§ Dataset entries

[Start of section]

theorem dispatch (g : Guard) (d : Dst) (a b : Nat) : Statement (.dispatch g d a b) := by
  intro h c' ws e tail
  replace h : (g.ok && d.ok7 32 && ([0, 2, 4, 8, 10, 12, 14]).contains a && ([0, 2, 4, 8, 10, 12]).contains b) = true := h
  simp only [Bool.and_eq_true] at h
  obtain ⟨⟨⟨h0, h1⟩, h2⟩, h3⟩ := h
  simp only [Dst.ok7, Bool.and_eq_true] at h1
  cases e
  refine decode_S (Guard.code_lt h0) (Dst.code7_spec h1.1).1 (by have := Fields.sIdx_lt (n := a) (by decide) h2; omega) (by
    have := Fields.sIdx_lt (n := b) (by decide) h3; omega) (by decide) fun F hc ho hg hd ha hb => ?_
  refine (decodeCtl_of hc ho (by decide) (by decide)).trans ?_
  change (do
    let g ← F.guard
    let d ← F.dst7 32 F.d
    let a ← F.sIdx F.a [0, 2, 4, 8, 10, 12, 14]
    let b ← F.sIdx F.b [0, 2, 4, 8, 10, 12]
    pure (Instr.dispatch g d a b)) = _
  simp only [hd, ha, hb, Fields.guard_spec h0 hg, Fields.dst7_spec h1.1, Fields.sIdx_spec (by decide) h2, Fields.sIdx_spec
    (by decide) h3, true_and, and_true, ok_bind, Fields.field, Fields.align, Bool.and_self, decide_true, if_true, and_self]
  rfl

theorem gpcadd (g : Guard) (a : Src) : Statement (.gpcadd g a) := by
  intro h c' ws e tail
  replace h : (g.ok && a.ok7 32) = true := h
  simp only [Bool.and_eq_true] at h
  obtain ⟨h0, h1⟩ := h
  simp only [Src.ok7, Bool.and_eq_true] at h1
  cases e
  refine decode_S (Guard.code_lt h0) (by decide) (Src.code7_spec h1.1).1 (by decide) (by decide) fun F hc ho hg hd ha hb => ?_
  refine (decodeCtl_of hc ho (by decide) (by decide)).trans ?_
  change (do
    let g ← F.guard
    F.field (F.d = 0 ∧ F.b = 0)
    let a ← F.src7 32 F.a
    pure (Instr.gpcadd g a)) = _
  simp only [hd, ha, hb, Fields.guard_spec h0 hg, Fields.src7_spec h1.1, true_and, and_true, ok_bind, Fields.field,
    Fields.align, Bool.and_self, decide_true, if_true, and_self]
  rfl

theorem gpcset (g : Guard) (a : Src) : Statement (.gpcset g a) := by
  intro h c' ws e tail
  replace h : (g.ok && a.ok7 32) = true := h
  simp only [Bool.and_eq_true] at h
  obtain ⟨h0, h1⟩ := h
  simp only [Src.ok7, Bool.and_eq_true] at h1
  cases e
  refine decode_S (Guard.code_lt h0) (by decide) (Src.code7_spec h1.1).1 (by decide) (by decide) fun F hc ho hg hd ha hb => ?_
  refine (decodeCtl_of hc ho (by decide) (by decide)).trans ?_
  change (do
    let g ← F.guard
    F.field (F.d = 0 ∧ F.b = 0)
    let a ← F.src7 32 F.a
    pure (Instr.gpcset g a)) = _
  simp only [hd, ha, hb, Fields.guard_spec h0 hg, Fields.src7_spec h1.1, true_and, and_true, ok_bind, Fields.field,
    Fields.align, Bool.and_self, decide_true, if_true, and_self]
  rfl

theorem loop (n k : Nat) (off : Int) : Statement (.loop n k off) := by
  intro h c' ws e tail
  replace h : (decide (n < 3) && decide (k < 8) && decide (-1048576 ≤ off ∧ off < 1048576)) = true := h
  simp only [Bool.and_eq_true] at h
  obtain ⟨⟨h0, h1⟩, h2⟩ := h
  simp only [decide_eq_true_eq] at h0
  simp only [decide_eq_true_eq] at h1
  simp only [decide_eq_true_eq] at h2
  cases e
  rw [loopWord_eq]
  rw [offWord_eq]
  refine decode_S (by omega) (offset_lt off) (by omega) (by omega) (by decide) fun F hc ho hg hd ha hb => ?_
  refine (decodeCtl_of hc ho (by decide) (by decide)).trans ?_
  have b1 : F.loopN = n := by rw [Fields.loopN_pg, hg]; omega
  have b2 : F.loopK = k := by rw [Fields.loopK_pg, hg]; omega
  change (do
    F.field (F.loopN < 3)
    let n := F.loopN
    let k := F.loopK
    let off := signed 21 (F.d * 16384 + F.a * 128 + F.b)
    pure (Instr.loop n k off)) = _
  simp only [hd, ha, hb, h0, h1, offset_read h2, b1, b2, true_and, and_true, ok_bind, Fields.field, Fields.align,
    Bool.and_self, decide_true, if_true, and_self]
  rfl

theorem barWg : Statement (.barWg) := by
  intro h c' ws e tail
  replace h : (true) = true := h
  cases e
  refine decode_S (by decide) (by decide) (by decide) (by decide) (by decide) fun F hc ho hg hd ha hb => ?_
  refine (decodeCtl_of hc ho (by decide) (by decide)).trans ?_
  change (do
    F.noGuard
    F.field (F.d = 0 ∧ F.a = 0 ∧ F.b = 0)
    pure (Instr.barWg)) = _
  simp only [hd, ha, hb, Fields.noGuard_spec hg, true_and, and_true, ok_bind, Fields.field, Fields.align, Bool.and_self,
    decide_true, if_true, and_self]
  rfl

theorem join : Statement (.join) := by
  intro h c' ws e tail
  replace h : (true) = true := h
  cases e
  refine decode_S (by decide) (by decide) (by decide) (by decide) (by decide) fun F hc ho hg hd ha hb => ?_
  refine (decodeCtl_of hc ho (by decide) (by decide)).trans ?_
  change (do
    F.noGuard
    F.field (F.d = 0 ∧ F.a = 0 ∧ F.b = 0)
    pure (Instr.join)) = _
  simp only [hd, ha, hb, Fields.noGuard_spec hg, true_and, and_true, ok_bind, Fields.field, Fields.align, Bool.and_self,
    decide_true, if_true, and_self]
  rfl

[End of section]

§ Work to be completed
Set out every record in full, exactly as given.

§ Your response
theorem dispatch (g : Guard) (d : Dst) (a b : Nat) : Statement (.dispatch g d a b) := by
  intro h c' ws e tail
  replace h : (g.ok && d.ok7 32 && ([0, 2, 4, 8, 10, 12, 14]).contains a && ([0, 2, 4, 8, 10, 12]).contains b) = true := h
  simp only [Bool.and_eq_true] at h
  obtain ⟨⟨⟨h0, h1⟩, h2⟩, h3⟩ := h
  simp only [Dst.ok7, Bool.and_eq_true] at h1
  cases e
  refine decode_S (Guard.code_lt h0) (Dst.code7_spec h1.1).1 (by have := Fields.sIdx_lt (n := a) (by decide) h2; omega) (by
    have := Fields.sIdx_lt (n := b) (by decide) h3; omega) (by decide) fun F hc ho hg hd ha hb => ?_
  refine (decodeCtl_of hc ho (by decide) (by decide)).trans ?_
  change (do
    let g ← F.guard
    let d ← F.dst7 32 F.d
    let a ← F.sIdx F.a [0, 2, 4, 8, 10, 12, 14]
    let b ← F.sIdx F.b [0, 2, 4, 8, 10, 12]
    pure (Instr.dispatch g d a b)) = _
  simp only [hd, ha, hb, Fields.guard_spec h0 hg, Fields.dst7_spec h1.1, Fields.sIdx_spec (by decide) h2, Fields.sIdx_spec
    (by decide) h3, true_and, and_true, ok_bind, Fields.field, Fields.align, Bool.and_self, decide_true, if_true, and_self]
  rfl

theorem gpcadd (g : Guard) (a : Src) : Statement (.gpcadd g a) := by
  intro h c' ws e tail
  replace h : (g.ok && a.ok7 32) = true := h
  simp only [Bool.and_eq_true] at h
  obtain ⟨h0, h1⟩ := h
  simp only [Src.ok7, Bool.and_eq_true] at h1
  cases e
  refine decode_S (Guard.code_lt h0) (by decide) (Src.code7_spec h1.1).1 (by decide) (by decide) fun F hc ho hg hd ha hb => ?_
  refine (decodeCtl_of hc ho (by decide) (by decide)).trans ?_
  change (do
    let g ← F.guard
    F.field (F.d = 0 ∧ F.b = 0)
    let a ← F.src7 32 F.a
    pure (Instr.gpcadd g a)) = _
  simp only [hd, ha, hb, Fields.guard_spec h0 hg, Fields.src7_spec h1.1, true_and, and_true, ok_bind, Fields.field,
    Fields.align, Bool.and_self, decide_true, if_true, and_self]
  rfl

theorem gpcset (g : Guard) (a : Src) : Statement (.gpcset g a) := by
  intro h c' ws e tail
  replace h : (g.ok && a.ok7 32) = true := h
  simp only [Bool.and_eq_true] at h
  obtain ⟨h0, h1⟩ := h
  simp only [Src.ok7, Bool.and_eq_true] at h1
  cases e
  refine decode_S (Guard.code_lt h0) (by decide) (Src.code7_spec h1.1).1 (by decide) (by decide) fun F hc ho hg hd ha hb => ?_
  refine (decodeCtl_of hc ho (by decide) (by decide)).trans ?_
  change (do
    let g ← F.guard
    F.field (F.d = 0 ∧ F.b = 0)
    let a ← F.src7 32 F.a
    pure (Instr.gpcset g a)) = _
  simp only [hd, ha, hb, Fields.guard_spec h0 hg, Fields.src7_spec h1.1, true_and, and_true, ok_bind, Fields.field,
    Fields.align, Bool.and_self, decide_true, if_true, and_self]
  rfl

theorem loop (n k : Nat) (off : Int) : Statement (.loop n k off) := by
  intro h c' ws e tail
  replace h : (decide (n < 3) && decide (k < 8) && decide (-1048576 ≤ off ∧ off < 1048576)) = true := h
  simp only [Bool.and_eq_true] at h
  obtain ⟨⟨h0, h1⟩, h2⟩ := h
  simp only [decide_eq_true_eq] at h0
  simp only [decide_eq_true_eq] at h1
  simp only [decide_eq_true_eq] at h2
  cases e
  rw [loopWord_eq]
  rw [offWord_eq]
  refine decode_S (by omega) (offset_lt off) (by omega) (by omega) (by decide) fun F hc ho hg hd ha hb => ?_
  refine (decodeCtl_of hc ho (by decide) (by decide)).trans ?_
  have b1 : F.loopN = n := by rw [Fields.loopN_pg, hg]; omega
  have b2 : F.loopK = k := by rw [Fields.loopK_pg, hg]; omega
  change (do
    F.field (F.loopN < 3)
    let n := F.loopN
    let k := F.loopK
    let off := signed 21 (F.d * 16384 + F.a * 128 + F.b)
    pure (Instr.loop n k off)) = _
  simp only [hd, ha, hb, h0, h1, offset_read h2, b1, b2, true_and, and_true, ok_bind, Fields.field, Fields.align,
    Bool.and_self, decide_true, if_true, and_self]
  rfl

theorem barWg : Statement (.barWg) := by
  intro h c' ws e tail
  replace h : (true) = true := h
  cases e
  refine decode_S (by decide) (by decide) (by decide) (by decide) (by decide) fun F hc ho hg hd ha hb => ?_
  refine (decodeCtl_of hc ho (by decide) (by decide)).trans ?_
  change (do
    F.noGuard
    F.field (F.d = 0 ∧ F.a = 0 ∧ F.b = 0)
    pure (Instr.barWg)) = _
  simp only [hd, ha, hb, Fields.noGuard_spec hg, true_and, and_true, ok_bind, Fields.field, Fields.align, Bool.and_self,
    decide_true, if_true, and_self]
  rfl

theorem join : Statement (.join) := by
  intro h c' ws e tail
  replace h : (true) = true := h
  cases e
  refine decode_S (by decide) (by decide) (by decide) (by decide) (by decide) fun F hc ho hg hd ha hb => ?_
  refine (decodeCtl_of hc ho (by decide) (by decide)).trans ?_
  change (do
    F.noGuard
    F.field (F.d = 0 ∧ F.a = 0 ∧ F.b = 0)
    pure (Instr.join)) = _
  simp only [hd, ha, hb, Fields.noGuard_spec hg, true_and, and_true, ok_bind, Fields.field, Fields.align, Bool.and_self,
    decide_true, if_true, and_self]
  rfl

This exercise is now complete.